He missed to send the email again to HELP..
Devdatta Majumder wrote:
>
> When you say that "Previously this problem never occurred", I am
> assuming that these jobs were running fine a couple of days ago, but
> now they don't i.e. all of a sudden you are seeing that the jobs
> can't find/open the input files ? And you have been running these
> jobs via the condor batch system all this time, but not
> interactively, right ?
>
>
> Previously I could run jobs using *condor*... this problem started since
> last week. Of course it is true that the datafiles then resided in my
> afs directory, but as I said, the file sizes are large (some 200Mb) I
> was forced to keep those in my /scratch area.
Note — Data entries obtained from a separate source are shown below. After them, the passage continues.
/-- Byte `j` of a written word in which byte `k` has been replaced. -/
theorem wordByte_memWord_memSetByte (m : Mem) (i n : Nat) (w : Word) (b : Byte) {j k : Nat} (hj : j < 4) :
    wordByte (memWord (memSetByte (memWriteWord m i w) (byteAddr i k) b) i n) j =
      if j = k then b else wordByte w j := by
  rw [wordByte_memWord _ _ _ hj, memByte_memSetByte, memByte_memWriteWord_byteAddr _ _ _ hj]
  by_cases hjk : j = k
  · rw [if_pos (congrArg (byteAddr i) hjk), if_pos hjk, Option.getD_some]
  · have haddr : byteAddr i j ≠ byteAddr i k := by unfold byteAddr; omega
    rw [if_neg haddr, if_neg hjk, Option.getD_some]

/-! ### Pixels (R46) -/

theorem pack_unpack (w : Word) : pack (unpack w) = w := wordOfBytes_wordByte w

theorem unpack_pack (p : Pixel) : unpack (pack p) = p := by
  have channel : ∀ k, k < 4 → wordByte (pack p) k = [p.c1, p.c2, p.c3, p.a].getD k 0#8 :=
    fun _ hk => wordByte_wordOfBytes (fun k => [p.c1, p.c2, p.c3, p.a].getD k 0#8) hk
  rw [unpack, channel 0 (by omega), channel 1 (by omega), channel 2 (by omega), channel 3 (by omega)]
  rfl

/-- Settles O4: the layout is the definition's, and the bytes of a word determine it. -/
theorem pixelWordLayout : Obligations.PixelWordLayout :=
  ⟨fun _ => rfl, fun _ => rfl, pack_unpack, unpack_pack⟩

/-- Settles O5: a byte read after a word write, and after the write of one byte over it. -/
theorem byteViewIsLittleEndian : Obligations.ByteViewIsLittleEndian := by
  intro m i k n w b hk
  refine ⟨memByte_memWriteWord_byteAddr m i w hk, fun j hj => wordByte_memWord_memSetByte m i n w b hj,
    fun a ha => ?_⟩
  rw [memByte_memSetByte, if_neg ha]

end Sys2Proof.Machine

/-! PROOF. Where a transform takes no step, and the indices that exist (R52, R85, R98; O31, O39). -/

namespace Sys2Proof.Machine

/-- Every instruction but the two commands has a transform (R71, R98). -/
theorem transformOf_of_ne_command (cfg : Config) {i : Instr} (hs : i ≠ .start) (hc : i ≠ .clr) :
    ∃ T, transformOf cfg i = some T := by
  cases i
  case start => exact absurd rfl hs
  case clr => exact absurd rfl hc
  all_goals exact ⟨_, rfl⟩

/-- Where no pixel step is enabled the engine takes none (R85). -/
theorem pixelStep_disabled {T : Colour → Colour} {s : State} (h : s.pixelEnabled = false) :
    pixelStep T s = .next s := by
  simp [pixelStep, h]

/-- A pixel step at an index that does not exist stops (log entry 13). -/
theorem pixelStep_outOfRange {T : Colour → Colour} {s : State} (h : s.pixelEnabled = true)
    (hi : s.config.memPixels ≤ s.scanIndex) : pixelStep T s = .fault .engineIndexOutOfRange := by
  rw [pixelStep, if_pos h, if_neg (Nat.not_lt.mpr hi)]

/-- The engine's turn under the reserved code stops (R75, log entry 13). -/
theorem engineTurn_reserved {s : State} (h : s.pixelEnabled = true) (ho : s.op = 15#4) :
    engineTurn s = .fault .reservedCodeInRun := by
  have hd : decode (.op4 s.op) = .rejected .reservedOp := by rw [ho]; rfl
  simp only [engineTurn, h, if_true, hd]

/-- In a run that keeps the invariant the index of the pixel step is inside the raster, and the raster fits (R52). -/
theorem State.Inv.scanIndex_lt {s : State} (h : s.Inv) (hp : s.pixelEnabled = true) :
    s.scanIndex < s.config.memPixels := by
  obtain ⟨hb, _⟩ := (pixelEnabled_iff s).mp hp
  obtain ⟨hx, hy⟩ := h.inside hp
  exact Nat.lt_of_lt_of_le (scanIndex_lt_rasterSize hx hy) (h.runSize hb)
> Interactive running on a few events are fine, the problem is with the
> condor jobs.
>
> Interactive running on the login machine (i.e. cmsRun < input file)
> is different than condor jobs. Are you using the FarmOut analysis
> scripts here to submit your jobs to condor ?
>
>
> Yes, I am using the scripts from this webpage :
> http://www.hep.wisc.edu/cms/comp/index.html They are not the analysis
> scripts but
>
> farmoutRandomSeedJobs jobs.
>
>
> Assuming that you are familiar with condor submission mechanism
> (including the input file xfers option in condor), I see that your
> ascii file
> (/scratch/devdatta/BaurAsciiFiles/lhc_Wp_VeryLowCuts/baurWp_lhcVeryLowCuts.ascii)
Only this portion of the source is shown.